What a veneer actually is, and what it costs to put one on
A porcelain veneer is a thin ceramic facing, usually 0.3 to 0.7 mm thick, bonded to the front surface of a tooth. To make space for it without leaving the tooth looking bulky, the dentist removes a layer of enamel from the front and the incisal edge of the tooth. That enamel does not grow back. Edelhoff and Sorensen quantified exactly how much sound tooth structure each preparation design sacrifices [6], and a conventional veneer preparation removes a meaningful percentage of the front-surface enamel even when it is done well. Done badly, and this is the more common scenario in high-volume cosmetic clinics, the bur cuts straight through the enamel and into the underlying dentine, which fundamentally changes the long-term prognosis of the bond and the tooth.

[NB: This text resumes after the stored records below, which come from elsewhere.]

/-- The fields that the models' step shows in. -/
def spkModelFlds (n : Nat) : List Fld := F.SPK_GUARD_STATUS_CFG_ERR n :: whole (A.SPK_GUARD_TEMP n) :: spkProtFlds n

/-- What follows the measurements of an update. -/
theorem State.spkUpdated_touches :
    Touches [.spk] [] (spkModelFlds n) (s.spkMeasured n pvdd temp) ((s.spkUpdated n pvdd temp).spkProt n) := by
  have h : Touches [.spk] [] (spkModelFlds n) (s.spkMeasured n pvdd temp) (s.spkUpdated n pvdd temp) :=
    (Touches.refl _ _ _ _).when _ (fun _ => State.spkGuarded_touches.mono (by simp) (by simp) (by simp [spkModelFlds]))
  exact h.step State.spkProt_touches (by simp) (fun f hf => .inl (by simp [spkModelFlds, hf]))

theorem spkModelFlds_apart : ∀ f ∈ spkModelFlds n, f.addr ≠ A.SPK_MEAS_P n ∧ f.addr ≠ A.SPK_STAGE_T n ∧
    f.addr ≠ A.SPK_GUARD_CTRL n ∧ f.addr / 0x400 ≠ 2 := by
  revert n
  decide

/-- The measurements read the same once the models have stepped. -/
theorem State.spkUpdated_get {f : Fld} (h : f.addr = A.SPK_MEAS_P n ∨ f.addr = A.SPK_STAGE_T n) :
    ((s.spkUpdated n pvdd temp).spkProt n).get f = (s.spkMeasured n pvdd temp).get f :=
  State.spkUpdated_touches.get_keeps fun g hg => .inl (by
    obtain ⟨hp, ht, -, -⟩ := spkModelFlds_apart g hg
    rcases h with h | h
    · exact h ▸ hp
    · exact h ▸ ht)

theorem State.spkUpdated_spkTa : ((s.spkUpdated n pvdd temp).spkProt n).spkTa n = (s.spkMeasured n pvdd temp).spkTa n :=
  State.spkUpdated_touches.spkTa fun f hf => (spkModelFlds_apart f hf).2.2

/-- The record of an update with the guard on. -/
theorem State.spkUpdated_spkAt_on (h : s.on (F.SPK_GUARD_CTRL_EN n) = true) : ∃ tc tm gTh,
    ((s.spkUpdated n pvdd temp).spkProt n).spkAt n = { s.spkAt n with
      sense := (s.spkAt n).sense.ms, ocMs := (s.spkAt n).ocMs + 1, par := s.spkModel n, tc := tc, tm := tm, gTh := gTh
      gX := min 0 ((s.spkAt n).gX + guardRel (s.get (F.SPK_GUARD_CTRL_REL n))) } ∧
    ((s.spkModel n).netOk = false → tc = (s.spkAt n).tc ∧ tm = (s.spkAt n).tm) ∧
    ((s.spkModel n).netOk = true → (tc, tm) = (s.spkMeasured n pvdd temp).spkHeated n) := by
  obtain ⟨tc, tm, gTh, hrec, hun, hso⟩ := (s.spkMeasured n pvdd temp).spkGuarded_spkAt (n := n)
  rw [State.spkMeasured_spkAt] at hrec hun hso
  refine ⟨tc, tm, gTh, ?_, hun, hso⟩
  rw [State.spkProt_spkAt, State.spkUpdated_on h, hrec, State.spkMeasured_ctrl rfl]

theorem State.spkUpdated_spkAt_off (h : s.on (F.SPK_GUARD_CTRL_EN n) = false) : ((s.spkUpdated n pvdd temp).spkProt n).spkAt n =
    { s.spkAt n with sense := (s.spkAt n).sense.ms, ocMs := (s.spkAt n).ocMs + 1, par := s.spkModel n } := by
  rw [State.spkProt_spkAt, State.spkUpdated_off h, State.spkMeasured_spkAt]

/-- Every update takes the model registers over and leaves the millisecond's sums. -/
theorem State.spkUpdated_par : (((s.spkUpdated n pvdd temp).spkProt n).spkAt n).par = s.spkModel n ∧
    (((s.spkUpdated n pvdd temp).spkProt n).spkAt n).sense = (s.spkAt n).sense.ms := by
  cases h : s.on (F.SPK_GUARD_CTRL_EN n)
  · rw [State.spkUpdated_spkAt_off h]
    exact ⟨rfl, rfl⟩
  · obtain ⟨tc, tm, gTh, hrec, -⟩ := State.spkUpdated_spkAt_on (pvdd := pvdd) (temp := temp) h
    rw [hrec]
    exact ⟨rfl, rfl⟩

/-- The step of R148 read in the state that the update leaves. -/
theorem State.spkUpdated_heated : (s.spkMeasured n pvdd temp).spkHeated n =
    ((s.spkUpdated n pvdd temp).spkProt n).spkThermal n (((s.spkUpdated n pvdd temp).spkProt n).spkCoilRise n
      (((s.spkUpdated n pvdd temp).spkProt n).spkAt n).sense.i2 (s.spkAt n).tc) ((s.spkAt n).tc, (s.spkAt n).tm) := by
  obtain ⟨hpar, hsense⟩ := s.spkUpdated_par (n := n) (pvdd := pvdd) (temp := temp)
  have hmodel : (((s.spkUpdated n pvdd temp).spkProt n).spkAt n).par = ((s.spkMeasured n pvdd temp).spkAt n).par := by
    rw [hpar, State.spkMeasured_spkAt]
  rw [State.spkThermal_congr hmodel State.spkUpdated_spkTa, State.spkCoilRise_congr hmodel, hsense, State.spkHeated,
    State.spkMeasured_spkAt]

theorem State.spkUpdated_cfgErr (hen : s.on (F.SPK_GUARD_CTRL_EN n) = true) (h : (s.spkModel n).coilOk = false) :
    ((s.spkUpdated n pvdd temp).spkProt n).on (F.SPK_GUARD_STATUS_CFG_ERR n) = true := by
  have hprot : ((s.spkUpdated n pvdd temp).spkProt n).on (F.SPK_GUARD_STATUS_CFG_ERR n) =
      (s.spkUpdated n pvdd temp).on (F.SPK_GUARD_STATUS_CFG_ERR n) := State.spkProt_touches.on_keeps (by
    clear hen h
    revert n
    decide)
  have hon : (s.spkMeasured n pvdd temp).on (F.SPK_GUARD_CTRL_EN n) = true := (State.on_congr s (State.spkMeasured_ctrl rfl)).trans hen
  rw [hprot, State.spkUpdated_on hen]
  exact State.spkGuarded_cfgErr hon (by rw [State.spkMeasured_spkAt]; exact h)

/-! ## The resistance block (R149) -/

/-- The block's sums and the excursion peak begin anew; X_PEAK shows the old peak. -/
def State.spkBlockEnd (s : State) (n : Nat) : State :=
  ((s.modSpk n (fun a => { a with sense := { a.sense with blockVI := 0, blockII := 0, blockN := 0 } })).set (F.SPK_GUARD_STATUS_X_PEAK n)
    (satTo 16 ((s.modSpk n (fun a => { a with sense := { a.sense with blockVI := 0, blockII := 0, blockN := 0 } })).spkAt n).xPeak)).modSpk
    n (fun a => { a with xPeak := 0 })

theorem State.spkBlock_eq (hc : s.clocked (.spk n) = true) (hen : s.on (F.SPK_GUARD_CTRL_EN n) = true) : s.spkBlock n =
    if (s.spkAt n).sense.valid then (s.spkBlockEnd n).spkResistance n (s.spkAt n).sense.ohm else (s.spkBlockEnd n).spkInvalid n := by
  rw [State.spkBlock, State.event_of _ _ hc rfl]
  dsimp only
  rw [State.modSpk_on, hen, State.when_true]
  rfl

theorem State.spkBlockEnd_spkAt : (s.spkBlockEnd n).spkAt n =
    { s.spkAt n with sense := { (s.spkAt n).sense with blockVI := 0, blockII := 0, blockN := 0 }, xPeak := 0 } := by
  rw [State.spkBlockEnd, State.spkAt_modSpk_self _ n.isLt, State.set_spkAt, State.spkAt_modSpk_self _ n.isLt]

theorem State.spkBlockEnd_touches : Touches [.spk] [] [whole (A.SPK_GUARD_STATUS n)] s (s.spkBlockEnd n) :=
  (((Touches.refl _ _ _ s).modSpk n _ (by simp)).set_whole _ (by simp [F.SPK_GUARD_STATUS_X_PEAK])).modSpk n _ (by simp)

theorem spkGuardStatus_apart : A.SPK_GUARD_STATUS n ≠ A.SPK_GUARD_CTRL n := by
  revert n
  decide

/-! ## An invalid block -/

/-- An invalid block is counted. -/
def State.spkMissed (s : State) (n : Nat) : State := s.modSpk n (fun a => { a with invalid := a.invalid + 1 })

theorem State.spkInvalid_eq : s.spkInvalid n = (s.spkMissed n).when
    (decide (3 ≤ (s.spkAt n).invalid + 1) && s.on (F.SPK_GUARD_CTRL_PILOT_EN n) && !s.on (F.SPK_GUARD_STATUS_PILOT_ON n))
    (fun s => (s.set (F.SPK_GUARD_STATUS_PILOT_ON n) 1).modSpk n (fun a => { a with pilotPos := 0 })) := by
  have hrec : ((s.spkMissed n).spkAt n).invalid = (s.spkAt n).invalid + 1 := by
    rw [State.spkMissed, State.spkAt_modSpk_self _ n.isLt]
  rw [← hrec]
  rfl

theorem State.spkInvalid_touches : Touches [.spk] [] [whole (A.SPK_GUARD_STATUS n)] s (s.spkInvalid n) := by
  have h : Touches [.spk] [] [whole (A.SPK_GUARD_STATUS n)] s (s.spkMissed n) := (Touches.refl _ _ _ s).modSpk n _ (by simp)
  rw [State.spkInvalid_eq]
  exact h.when _ (fun _ => (h.set_whole _ (by simp [F.SPK_GUARD_STATUS_PILOT_ON])).modSpk n _ (by simp))

theorem State.spkInvalid_spkAt : ∃ pilotPos, (s.spkInvalid n).spkAt n =
    { s.spkAt n with invalid := (s.spkAt n).invalid + 1, pilotPos := pilotPos } := by
  have hrec : (s.spkMissed n).spkAt n = { s.spkAt n with invalid := (s.spkAt n).invalid + 1 } := s.spkAt_modSpk_self n.isLt _
  rw [State.spkInvalid_eq]
  cases decide (3 ≤ (s.spkAt n).invalid + 1) && s.on (F.SPK_GUARD_CTRL_PILOT_EN n) && !s.on (F.SPK_GUARD_STATUS_PILOT_ON n)
  · exact ⟨_, hrec⟩
  · rw [State.when_true, State.spkAt_modSpk_self _ n.isLt, State.set_spkAt, hrec]
    exact ⟨0, rfl⟩

/-- The third invalid block in a row leaves the pilot on where PILOT_EN allows it. -/
theorem State.spkInvalid_pilot (h : 2 ≤ (s.spkAt n).invalid) (hp : s.on (F.SPK_GUARD_CTRL_PILOT_EN n) = true) :
    (s.spkInvalid n).on (F.SPK_GUARD_STATUS_PILOT_ON n) = true := by
  rw [State.spkInvalid_eq, hp, decide_eq_true (by omega : 3 ≤ (s.spkAt n).invalid + 1)]
  cases hon : s.on (F.SPK_GUARD_STATUS_PILOT_ON n)
  · exact (State.modSpk_on ..).trans (State.on_set_one ⟨Nat.le_of_ble_eq_true rfl, Nat.one_pos⟩)
  · exact hon

/-! ## A valid block -/

/-- RE and VALID; the pilot ends. -/
def State.spkOhms (s : State) (n r : Nat) : State :=
  ((s.set (F.SPK_MEAS_Z_RE n) (satTo 16 r)).set (F.SPK_MEAS_Z_VALID n) 1).set (F.SPK_GUARD_STATUS_PILOT_ON n) 0

/-- The coil's temperature of a resistance `r` under the model `m` (R149), in 1/65,536 °C. -/
def spkCoilTemp (m : SpkModel) (r : Nat) : Int :=
  25 * 65536 + divRne (((r : Int) - m.re25) * 65536 * 1000000) (m.re25 * m.alpha)

/-- The coil's temperature where its parameters are sound. -/
def State.spkCoil (s : State) (n : Nat) (m : SpkModel) (r : Nat) : State :=
  s.when m.coilOk (fun s => (s.modSpk n (fun a => { a with tc := spkCoilTemp m r })).spkTemps n)

/-- The models count as seeded from the first valid block on. -/
def State.spkSeen (s : State) (n : Nat) : State :=
  s.when (!s.on (F.SPK_GUARD_STATUS_SEEDED n)) (fun s =>
    ((s.set (F.SPK_GUARD_STATUS_SEEDED n) 1).set (F.SPK_GUARD_STATUS_MODEL_FAULT n) 0).irq (pgSPK n) 5)

def State.spkOpenWarn (s : State) (n r : Nat) : State :=
  s.when (decide (64000 < r)) (fun s => (s.set (F.SPK_FLAGS_OPEN_WARN n) 1).irq (pgSPK n) 6)

/-- The measurement of a valid block: RE, the coil's temperature, and the count of invalid blocks at zero. -/
def State.spkRated (s : State) (n r : Nat) : State :=
  ((s.spkOhms n r).spkCoil n (s.spkAt n).par r).modSpk n (fun a => { a with invalid := 0 })

theorem State.spkResistance_eq : s.spkResistance n r = (((s.spkRated n r).spkSeen n).spkOpenWarn n r).spkProt n := rfl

The biomimetic alternative was articulated by Pascal Magne and his collaborators more than two decades ago in the additive-contour philosophy: instead of grinding the tooth down to make room for ceramic, design the veneer so that it adds volume to the front of the tooth, preserving as much of the original enamel as possible [4]. That principle is what separates a minimally invasive veneer from a conventional one. The minimally invasive veneer leaves the bond on enamel, which is mechanically and biologically the strongest substrate adhesive dentistry has, and keeps every option open if the restoration ever needs to be redone. The conventional preparation does the opposite, and its consequences are permanent.